--- GIVEN INFORMATION Enclosed Below ---
-- ==== Sys2Proof/Certificates/Slice0/Obligations.lean ====
section
/-! DEFINITION. The statements for the provers, from the numbered rules of spec/, family by family of the table. -/

open Sys2Proof Sys2Proof.Machine

/-! ### Attach ports and frames (02, 10) -/

/-- 02 R37, R38, R40, R59 steps 1 and 2: a cell without an ingress credit, with a failing CCRC or HCRC, with an
invalid prefix, of a key that is late, or of a frame of the block's own is dropped, counted where the chapter names a
tally, and nothing else of the block changes but what its arrival wakes (that HCRC failures share the tally of CCRC
failures, and that duplicate cells share the tally of duplicates in progress, is the model's choice, log 11). A good
payload cell is held under its key and INDEX and takes one of the port's credits, and no other parked cell is lost;
one whose INDEX is held already is dropped and counted; where the port is crowded with incomplete frames, R64 applies
and not this statement. -/
def Obligations.CellsAreCheckedAndParked : Prop :=
  ∀ (s : State) (p : Nat) (c : List Byte), s.live = true → p < s.build.A → c.length = 256 →
    (s.credits p = 0 → exec (.ingressCell p c) s = .next (s.portBump p 2 1 none)) ∧
    (s.credits p ≠ 0 → ccrcBad c = true → exec (.ingressCell p c) s = .next ((s.woken p).portBump p 1 1 none)) ∧
    (s.credits p ≠ 0 → ccrcBad c = false → pfxBad c = true →
      exec (.ingressCell p c) s = .next ((s.woken p).portBump p 3 1 none)) ∧
    (s.credits p ≠ 0 → ccrcBad c = false → pfxBad c = false → (3 ≤ pfxKind c ∨ s.isLate (cellKey c) = true) →
      exec (.ingressCell p c) s = .next (s.woken p)) ∧
    (s.credits p ≠ 0 → ccrcBad c = false → pfxBad c = false → s.isLate (cellKey c) = false →
      (pfxKind c = 1 → hcrcBad (cellHdr c) = true →
        exec (.ingressCell p c) s = .next ((s.woken p).portBump p 1 1 none)) ∧
      (pfxKind c = 2 → (∃ x y, mapFind s.frm.reasm (cellKey c) = some x ∧ mapFind x.cells (pfxIndex c) = some y) →
        exec (.ingressCell p c) s = .next ((s.woken p).portBump p 4 1 none)) ∧
      (pfxKind c = 2 → (∀ x, mapFind s.frm.reasm (cellKey c) = some x → mapFind x.cells (pfxIndex c) = none) →
        (s.park p (cellKey c) c).crowd p < 3072 →
        Completes (.ingressCell p c) s [.frm, .pwr, .stress, .arb] fun t =>
          (∃ x, mapFind t.frm.reasm (cellKey c) = some x ∧ mapFind x.cells (pfxIndex c) = some ⟨p, c, s.frm.order⟩) ∧
          (t.port p).held = (s.port p).held + 1 ∧
          (∀ k, k ≠ cellKey c → mapFind t.frm.reasm k = mapFind s.frm.reasm k) ∧
          t.frm.summ = s.frm.summ ∧ t.frm.done = s.frm.done ∧ t.frm.pend = s.frm.pend))

/-- 02 R59 steps 3 to 9, R60: a header cell from an endpoint that no entry of REQ_TABLE binds to its partition, one
outside the window, one of a number in progress, one whose format is at fault, one of red colour, one refused by an
address check and one refused by its opcode's chapter each get the answer of the first of the steps that fails, in
this order (an entry binds a peer to every partition, and a query of a spill block's home to the partition of
HOME_HANDLE, 06 R199). A number beyond HIGH takes its slots over first. -/
def Obligations.HeaderCellsAreJudgedInOrder : Prop :=
  ∀ (s : State) (p : Nat) (c : List Byte) (v : State) (colour : Nat), s.live = true → p < s.build.A → c.length = 256 →
    s.credits p ≠ 0 → ccrcBad c = false → pfxBad c = false → pfxKind c = 1 → s.isLate (cellKey c) = false →
    hcrcBad (cellHdr c) = false → s.painted p c = (v, colour) →
    ((∀ r, v.findReq (pfxReq c) = some r → v.bindsPart r (pfxReq c) (cellHdr c) = false) →
      exec (.ingressCell p c) s =
        .next ((v.answer p (pfxReq c) (pfxSeq c) (pfxAtt c) (cellHdr c) cPartition 0 1).relieve p)) ∧
    (∀ r, v.findReq (pfxReq c) = some r → v.bindsPart r (pfxReq c) (cellHdr c) = true →
      ((v.classify r (pfxSeq c) (pfxAtt c) = .out ∨ v.classify r (pfxSeq c) (pfxAtt c) = .violation) →
        exec (.ingressCell p c) s =
          .next (((v.answer p (pfxReq c) (pfxSeq c) (pfxAtt c) (cellHdr c) cSequence 0 (v.summary r).high).portBump p 6 1
            none).relieve p)) ∧
      (v.classify r (pfxSeq c) (pfxAtt c) = .progress →
        exec (.ingressCell p c) s =
          .next (((v.answer p (pfxReq c) (pfxSeq c) (pfxAtt c) (cellHdr c) cDupInProgress 0 0).portBump p 4 1
            none).relieve p)) ∧
      (∀ w, ((v.classify r (pfxSeq c) (pfxAtt c) = .takeover ∧ w = v.takeOver r (pfxSeq c)) ∨
          ((v.classify r (pfxSeq c) (pfxAtt c) = .fresh ∨ v.classify r (pfxSeq c) (pfxAtt c) = .attempt) ∧ w = v)) →
        (∀ aux, w.formatFault (cellHdr c) (pfxReq c) (pfxSeq c) (pfxAtt c) (pfxCount c) = some aux →
          exec (.ingressCell p c) s =
            .next ((w.refuse p r (pfxReq c) (pfxSeq c) (pfxAtt c) (cellHdr c) cFormat aux).relieve p)) ∧
        (w.formatFault (cellHdr c) (pfxReq c) (pfxSeq c) (pfxAtt c) (pfxCount c) = none →
          (colour = 2 →
            exec (.ingressCell p c) s =
              .next ((w.refuse p r (pfxReq c) (pfxSeq c) (pfxAtt c) (cellHdr c) cRed 0).relieve p)) ∧
          (colour ≠ 2 → ∀ code aux, w.checkAddress (cellHdr c) (pfxReq c) = some (code, aux) →
            exec (.ingressCell p c) s =
              .next ((w.refuse p r (pfxReq c) (pfxSeq c) (pfxAtt c) (cellHdr c) code aux).relieve p)) ∧
          (colour ≠ 2 → w.checkAddress (cellHdr c) (pfxReq c) = none →
            ∀ code aux, w.checkState (cellHdr c) = some (code, aux) →
            exec (.ingressCell p c) s =
              .next (((w.noteRefused (cellHdr c) code).refuse p r (pfxReq c) (pfxSeq c) (pfxAtt c) (cellHdr c) code
                aux).relieve p)))))

/-- 02 R59 step 10: a header cell that passes every step is admitted: its operation stands, its slot is OPEN, the
write of its entry is issued, and OUTSTANDING of its region has gone up by one. Stated for the opcodes whose units
hold nothing for an admitted operation. -/
def Obligations.HeaderCellsAreAdmitted : Prop :=
  ∀ (s : State) (p : Nat) (c : List Byte) (v w : State) (colour r : Nat), s.live = true → p < s.build.A →
    c.length = 256 → s.credits p ≠ 0 → ccrcBad c = false → pfxBad c = false → pfxKind c = 1 →
    s.isLate (cellKey c) = false → hcrcBad (cellHdr c) = false → s.painted p c = (v, colour) →
    v.findReq (pfxReq c) = some r → v.bindsPart r (pfxReq c) (cellHdr c) = true →
    ((v.classify r (pfxSeq c) (pfxAtt c) = .takeover ∧ w = v.takeOver r (pfxSeq c)) ∨
      ((v.classify r (pfxSeq c) (pfxAtt c) = .fresh ∨ v.classify r (pfxSeq c) (pfxAtt c) = .attempt) ∧ w = v)) →
    w.formatFault (cellHdr c) (pfxReq c) (pfxSeq c) (pfxAtt c) (pfxCount c) = none → colour ≠ 2 →
    w.checkAddress (cellHdr c) (pfxReq c) = none → w.checkState (cellHdr c) = none →
    [opRead, opWrite, opMcast, opSync, opBarrier, opMgmt].contains (hOp (cellHdr c)) = true →
    (w.admitAt p r (pfxReq c) (pfxSeq c) (pfxAtt c) (cellHdr c) c (decide (colour = 1))).crowd p < 3072 →
    Completes (.ingressCell p c) s [.frm, .rgn, .pwr, .stress, .obs, .cls, .arb, .tally] fun t =>
      (∃ o, t.op (opKey (pfxReq c) (pfxSeq c)) = some o ∧ o.req = pfxReq c ∧ o.seq = pfxSeq c ∧ o.att = pfxAtt c ∧
        o.hdr = cellHdr c ∧ o.port = p ∧ o.r = r ∧ o.phase = 0 ∧ o.adm = s.clk.now ∧ o.region = opRegion (cellHdr c)) ∧
      (t.summary r).slots = (w.summary r).slots.set (pfxSeq c % 64) 1 ∧
      (∃ q ∈ t.frm.pend, q.r = r ∧ q.slot = pfxSeq c % 64 ∧ q.entry.seq = pfxSeq c ∧ q.entry.state = 1 ∧
        q.entry.opcode = hOp (cellHdr c) ∧ q.resp = none) ∧
      (∀ d x, opRegion (cellHdr c) = some d → mapFind s.rgn.desc d = some x →
        mapFind t.rgn.desc d = some { x with outstanding := x.outstanding + 1 })

/-- 02 R70: a header cell of a number that has been answered gets DUP_ANSWERED: ORIG is the recorded CODE and AUX the
recorded AUX; it carries the held payload and digest where HELD is 1, and otherwise no payload, with NOT_HELD set if the
original response had a payload or a digest. Nothing is recorded. -/
def Obligations.DuplicatesAreAnsweredFromTheRecord : Prop :=
  ∀ (s : State) (p : Nat) (c : List Byte) (v : State) (colour r q : Nat) (e : DoneEntry), s.live = true →
    p < s.build.A → c.length = 256 → s.credits p ≠ 0 → ccrcBad c = false → pfxBad c = false → pfxKind c = 1 →
    s.isLate (cellKey c) = false → hcrcBad (cellHdr c) = false → s.painted p c = (v, colour) →
    v.findReq (pfxReq c) = some r → v.bindsPart r (pfxReq c) (cellHdr c) = true →
    v.classify r (pfxSeq c) (pfxAtt c) = .dup → e = v.doneView r (pfxSeq c % 64) → q = v.egressQ (hClass (cellHdr c)) →
    q < (s.port p).queues.length → (v.dupAnswer p r (pfxReq c) (pfxSeq c) (pfxAtt c) (cellHdr c)).crowd p < 3072 →
    Completes (.ingressCell p c) s [.frm, .pwr, .stress, .obs, .cls, .arb, .tally] fun t =>
      t.frm.ops = s.frm.ops ∧ t.frm.summ = s.frm.summ ∧ t.frm.pend = s.frm.pend ∧ t.frm.holds = s.frm.holds ∧
      ∃ f, (t.port p).queues.getD q [] = (s.port p).queues.getD q [] ++ [f] ∧ f.sent = 0 ∧ f.resp.req = pfxReq c ∧
        f.resp.seq = pfxSeq c ∧ f.resp.att = pfxAtt c ∧ f.resp.code = cDupAnswered ∧ f.resp.orig = e.code ∧
        f.resp.aux = e.aux % 2 ^ 32 ∧
        (e.held = true → ∀ g, (s.frm.holds.find? fun g => decide (g.resp.req = pfxReq c) &&
            decide (g.resp.seq = pfxSeq c)) = some g →
          f.resp.payload = g.resp.payload ∧ f.resp.digest = g.resp.digest) ∧
        (e.held = false → f.resp.payload = [] ∧ f.resp.digest = none ∧ f.resp.notHeld = hadMore (cellHdr c) e)

/-- 02 R61, R64, R45, R69: the four time events of a frame. A frame that is not complete in time is answered
RETRY_INCOMPLETE with the cells received where its header was admitted, and its cells are freed silently otherwise; a
decided key may be used again once its window has ended; an ORDERED frame that waits for nothing more begins; a held
response leaves the ring and HELD returns to 0. -/
def Obligations.TimeEventsOfAFrame : Prop :=
  (∀ (s : State) (req seq att : Nat) (x : Reasm), s.live = true → req < 2 ^ 20 → seq < 2 ^ 32 → att < 16 →
    mapFind s.frm.reasm (raKey req seq att) = some x → x.whole = false →
    s.since x.first (usR (s.param 0x5100 2)) = true →
    (s.op (opKey req seq) = none →
      Completes (.reassemblyTimeout req seq att) s [.frm, .obs, .tally] fun t =>
        mapFind t.frm.reasm (raKey req seq att) = none ∧ t.frm.pend = s.frm.pend ∧ t.frm.ops = s.frm.ops) ∧
    (∀ o, s.op (opKey req seq) = some o → o.req = req → o.seq = seq → o.att = att → x.admitted = true →
      Completes (.reassemblyTimeout req seq att) s
        [.mem, .frm, .rgn, .wsk, .mc, .syn, .sch, .pwr, .att, .par, .obs, .cls, .tally] fun t =>
        Answered s t o cIncomplete x.cells.length [] ∧ t.mem.bytes = s.mem.bytes)) ∧
  (∀ (s : State) (req seq att t0 : Nat), s.live = true → req < 2 ^ 20 → seq < 2 ^ 32 → att < 16 →
    mapFind s.frm.late (raKey req seq att) = some t0 → s.since t0 (usR (s.param 0x5100 2)) = true →
    Completes (.lateCellWindowEnd req seq att) s [.frm] fun t =>
      t.isLate (raKey req seq att) = false ∧ t.frm.reasm = s.frm.reasm ∧ t.frm.ops = s.frm.ops ∧
      ∀ k, k ≠ raKey req seq att → mapFind t.frm.late k = mapFind s.frm.late k) ∧
  (∀ (s : State) (req seq : Nat) (o : OpRec), s.live = true → req < 2 ^ 20 → seq < 2 ^ 32 →
    s.op (opKey req seq) = some o → o.req = req → o.seq = seq → o.waits = [seq] →
    Completes (.orderedRelease req seq) s [.frm] fun t =>
      (∃ p, t.op (opKey req seq) = some p ∧ p.waits = [] ∧ p.hdr = o.hdr ∧ p.phase = o.phase) ∧
      (∀ k, k ≠ opKey req seq → t.op k = s.op k) ∧ t.frm.summ = s.frm.summ ∧ t.frm.pend = s.frm.pend) ∧
  (∀ (s : State) (req seq t0 : Nat) (g : HoldRec), s.live = true → req < 2 ^ 20 → seq < 2 ^ 32 →
    (s.frm.holds.find? fun g => decide (g.resp.req = req) && decide (g.resp.seq = seq)) = some g → g.left = some t0 →
    s.since t0 (usR (s.param 0x5100 1)) = true → (s.doneView g.r g.slot).seq = seq → (s.doneView g.r g.slot).held = true →
    Completes (.holdTimeEnd req seq) s [.frm] fun t =>
      t.frm.holds = s.frm.holds.erase g ∧
      t.doneView g.r g.slot = { s.doneView g.r g.slot with held := false, hold := 0 } ∧
      t.frm.ops = s.frm.ops ∧ t.frm.summ = s.frm.summ)

/-- 02 R67, R37; 10 R308, R309: an accepted done-table write stands, and the response that waited for it is staged on
its port where that is up; a port that is up, holds a credit and has sent no cell on the edge sends the next cell of
the queue that wins its round, in which the queues filled on earlier edges take part, the header cell first, and
spends the credit, after the deliveries on it that have waited out OWE_WAIT are owed; a DONE that leaves later than
its class's target leaves as DONE_LATE (10 R316); a credit that the host grants counts. -/
def Obligations.DoneTableWritesAndEgress : Prop :=
  (∀ (s : State) (e i : Nat) (p : PendDone), s.live = true → e < s.build.reqEntries → i < 64 →
    (s.frm.pend.find? fun p => decide (p.r = e) && decide (p.slot = i)) = some p →
    (p.resp = none →
      Completes (.doneTableWriteAccepted e i) s [.frm, .obs, .cls, .tally] fun t =>
        t.doneEntry e i = p.entry ∧ t.frm.pend = s.frm.pend.erase p ∧ t.frm.ports = s.frm.ports) ∧
    (∀ r port, p.resp = some (r, port) → (s.port port).up = true → r.eq < (s.port port).queues.length →
      Completes (.doneTableWriteAccepted e i) s [.frm, .obs, .cls, .tally] fun t =>
        t.doneEntry e i = p.entry ∧ t.frm.pend = s.frm.pend.erase p ∧
        ((t.port port).queues.getD r.eq []).map (·.resp) = ((s.port port).queues.getD r.eq []).map (·.resp) ++ [r]) ∧
    (∀ r port, p.resp = some (r, port) → (s.port port).up = false → r.kind = 3 →
      Completes (.doneTableWriteAccepted e i) s [.frm, .obs, .cls, .tally] fun t =>
        t.doneEntry e i = p.entry ∧ t.frm.pend = s.frm.pend.erase p ∧ t.frm.ports = s.frm.ports)) ∧
  (∀ (s v : State) (p w q rule : Nat) (y : Port) (f g : EgFrame) (rest : List EgFrame), s.live = true → p < s.build.A →
    v = s.oweStale p → y = (v.port p).woken v.clk.now → (v.port p).up = true → (v.port p).txCredit ≠ 0 →
    (v.port p).txAt ≠ some v.pclk → (v.arbAt 4 p).freeze = 0 →
    (v.arbAt 4 p).winner 4 (v.waitLimit 4) (y.requests v.clk.now) = some (w, rule) →
    ((w < 4 ∧ q = w) ∨ (w = 4 ∧ ∃ i, y.pickW v.clk.now = some i ∧ q = 4 + i)) → (v.port p).queues.length = 16 →
    y.queues.getD q [] = f :: rest → (f.resp.kind = 3 ∨ f.resp.kind = 1) →
    ((g = f ∧ (f.sent ≠ 0 ∨ v.lateBy y f = none)) ∨
      (f.sent = 0 ∧ ∃ d, v.lateBy y f = some d ∧
        g = { f with resp := { f.resp with code := cDoneLate, aux := d } })) →
    ((∀ h ∈ (s.port p).queues.flatten, (s.delivOf h.resp).isNone) → v = s) ∧
    Completes (.egressCell p) s
      [.mem, .frm, .rgn, .wsk, .mc, .syn, .sch, .pwr, .stress, .evt, .att, .par, .obs, .cls, .arb, .tally] fun t =>
      (t.port p).tx = g.resp.cell f.sent ∧ (t.port p).txCredit = (v.port p).txCredit - 1 ∧
      (t.port p).queues.getD q [] =
        (if f.sent + 1 < f.resp.payloadCells then { g with sent := f.sent + 1 } :: rest else rest) ∧
      (∀ i, i ≠ q → (t.port p).queues.getD i [] = y.queues.getD i []) ∧
      (∀ i, i ≠ p → t.port i = v.port i) ∧ SameExcept [.frm, .arb, .obs, .tally] v t) ∧
  (∀ (s : State) (p : Nat), s.live = true → p < s.build.A → (s.port p).up = true →
    Completes (.egressCredit p) s [.frm] fun t =>
      t.port p = { s.port p with txCredit := (s.port p).txCredit + 1 } ∧ (∀ q, q ≠ p → t.port q = s.port q) ∧
      t.frm.ops = s.frm.ops ∧ t.frm.pend = s.frm.pend)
--- End of Enclosed GIVEN INFORMATION ---
# WHAT IS REQUIRED
For the material above, reproduce exactly the lines from the line with "open Sys2Proof Sys2Proof.Machine" to the line with "failures, and that", inclusive, and exclude all others.

# TASK RESPONSE
open Sys2Proof Sys2Proof.Machine

/-! ### Attach ports and frames (02, 10) -/

/-- 02 R37, R38, R40, R59 steps 1 and 2: a cell without an ingress credit, with a failing CCRC or HCRC, with an
invalid prefix, of a key that is late, or of a frame of the block's own is dropped, counted where the chapter names a
tally, and nothing else of the block changes but what its arrival wakes (that HCRC failures share the tally of CCRC
failures, and that duplicate cells share the tally of duplicates in progress, is the model's choice, log 11). A good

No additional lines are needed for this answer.